WHAT NEEDS TO BE DONE => Using the listing below, retype exactly the lines starting at the one with "def setRangeRegs (off" and ending at the one with "are arguments, as", and include both.

THE DATA =>

-- ==== Sys2Proof/Machine/HostProgram.lean ====
section
/-! DEFINITION. Host programs (30_encoding.md R99) and the pseudo-instructions (R100), as the turns they
expand to. A wait is the polls the host makes before the completion, the completion, and the poll that sees
BUSY = 0. -/

namespace Sys2Proof.Machine

/-- The window offset of a register name (10_state.md R30). -/
def Reg.offset : Reg → BitVec 18
  | .id => 0x000
  | .ctrl => 0x004
  | .status => 0x008
  | .cmd => 0x00C
  | .keyLen => 0x010
  | .saltLen => 0x014
  | .roff => 0x018
  | .rlen => 0x01C
  | .dataLo => 0x020
  | .dataHi => 0x024
  | .txLen => 0x028
  | .rxPos => 0x02C
  | .rxLen => 0x030
  | .cksum => 0x034
  | .reserved => 0x038

/-- `KEY+i` of R99. -/
def keyOffset (i : Nat) : BitVec 18 := BitVec.ofNat 18 (0x40 + i)

/-- `SALT+i` of R99. -/
def saltOffset (i : Nat) : BitVec 18 := BitVec.ofNat 18 (0x80 + i)

/-- `RX+i` and `TX+i` of R99. -/
def bufOffset (b : BufSel) (i : Nat) : BitVec 18 := BitVec.ofNat 18 (bufAddr b i)

/-- `WR32 name, v`. -/
def wr32 (r : Reg) (v : Word) : Turn := .host (.write .w32 r.offset v)

/-- `WR16 addr, v`. -/
def wr16 (a : BitVec 18) (v : BitVec 16) : Turn := .host (.write .w16 a (v.setWidth 32))

/-- `WR8 addr, v`. -/
def wr8 (a : BitVec 18) (v : Byte) : Turn := .host (.write .w8 a (v.setWidth 32))

/-- `RD32 name`. -/
def rd32 (r : Reg) : Turn := .host (.read .w32 r.offset)

/-- `RD16 addr`. -/
def rd16 (a : BitVec 18) : Turn := .host (.read .w16 a)

/-- `RD8 addr`. -/
def rd8 (a : BitVec 18) : Turn := .host (.read .w8 a)

/-- `CMD <command>`: the same as WR32 CMD of its word. -/
def cmd (i : Instr) : Turn := wr32 .cmd (encodeWord i)

/-- `WAIT` with `polls` polls that see BUSY = 1; their number is open and an argument (log 24). -/
def wait (polls : Nat) : List Turn := List.replicate polls (rd32 .status) ++ [.engine, rd32 .status]

/-- `EXEC c`. -/
def execCommand (i : Instr) (polls : Nat) : List Turn := cmd i :: wait polls

/-- `CHECK e`, its accesses: read STATUS, then clear DONE, DROP and BUSERR. -/
def check : List Turn := [rd32 .status, wr32 .status 0x1C]

/-- `CHECK e`, what it asserts of the word read: s[15:8] = e. -/
def checkHolds (e : Byte) (status : Word) : Bool := status.extractLsb' 8 8 == e

/-- `SETRANGE off, n`. -/
def setRangeRegs (off n : Word) : List Turn := [wr32 .roff off, wr32 .rlen n]

/-- Byte writes at successive offsets. -/
def putBytesAt (at' : Nat → BitVec 18) : Nat → List Byte → List Turn
  | _, [] => []
  | i, b :: rest => wr8 (at' i) b :: putBytesAt at' (i + 1) rest

/-- `LOADKEY b0..b(n-1)`. -/
def loadKey (k : List Byte) : List Turn :=
  putBytesAt keyOffset 0 k ++ [wr32 .keyLen (BitVec.ofNat 32 k.length)]

/-- `LOADSALT b0..b(m-1)`. -/
def loadSalt (k : List Byte) : List Turn :=
  putBytesAt saltOffset 0 k ++ [wr32 .saltLen (BitVec.ofNat 32 k.length)]

/-- `LOADBLK l, r`. -/
def loadBlk (l r : Word) : List Turn := [wr32 .dataLo l, wr32 .dataHi r]

/-- `LOADRX a, bytes`. -/
def loadRx (a : Nat) (bytes : List Byte) : List Turn := putBytesAt (bufOffset .rx) a bytes

/-- `RECV_FRAME`. How often each WAIT polls before its completion is open (00_scope.md R12, 70_reset_and_hazards.md
R310) and stays an argument (log 24): `n1`, `n2` and `n3` polls for RX_FRAME, DEC_RANGE and CK_VERIFY. -/
def recvFrame (n1 n2 n3 : Nat) : List Turn :=
  execCommand .rxFrame n1 ++ check ++ execCommand (.decRange .rx) n2 ++ check ++ execCommand (.ckVerify .rx) n3

/-- `SEAL_FRAME`; the program sets the range to the payload first. The polls of its three waits are arguments, as
in `recvFrame` (log 24): `n1`, `n2` and `n3` for CK_WRITE, ENC_RANGE and TX_SEAL. -/
def sealFrame (n1 n2 n3 : Nat) : List Turn :=
  execCommand (.ckWrite .tx) n1 ++ execCommand (.encRange .tx) n2 ++ execCommand .txSeal n3

end Sys2Proof.Machine
end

RESPONSE TO THE TASK =>
def setRangeRegs (off n : Word) : List Turn := [wr32 .roff off, wr32 .rlen n]

/-- Byte writes at successive offsets. -/
def putBytesAt (at' : Nat → BitVec 18) : Nat → List Byte → List Turn
  | _, [] => []
  | i, b :: rest => wr8 (at' i) b :: putBytesAt at' (i + 1) rest

/-- `LOADKEY b0..b(n-1)`. -/
def loadKey (k : List Byte) : List Turn :=
  putBytesAt keyOffset 0 k ++ [wr32 .keyLen (BitVec.ofNat 32 k.length)]

/-- `LOADSALT b0..b(m-1)`. -/
def loadSalt (k : List Byte) : List Turn :=
  putBytesAt saltOffset 0 k ++ [wr32 .saltLen (BitVec.ofNat 32 k.length)]

/-- `LOADBLK l, r`. -/
def loadBlk (l r : Word) : List Turn := [wr32 .dataLo l, wr32 .dataHi r]

/-- `LOADRX a, bytes`. -/
def loadRx (a : Nat) (bytes : List Byte) : List Turn := putBytesAt (bufOffset .rx) a bytes

/-- `RECV_FRAME`. How often each WAIT polls before its completion is open (00_scope.md R12, 70_reset_and_hazards.md
R310) and stays an argument (log 24): `n1`, `n2` and `n3` polls for RX_FRAME, DEC_RANGE and CK_VERIFY. -/
def recvFrame (n1 n2 n3 : Nat) : List Turn :=
  execCommand .rxFrame n1 ++ check ++ execCommand (.decRange .rx) n2 ++ check ++ execCommand (.ckVerify .rx) n3

/-- `SEAL_FRAME`; the program sets the range to the payload first. The polls of its three waits are arguments, as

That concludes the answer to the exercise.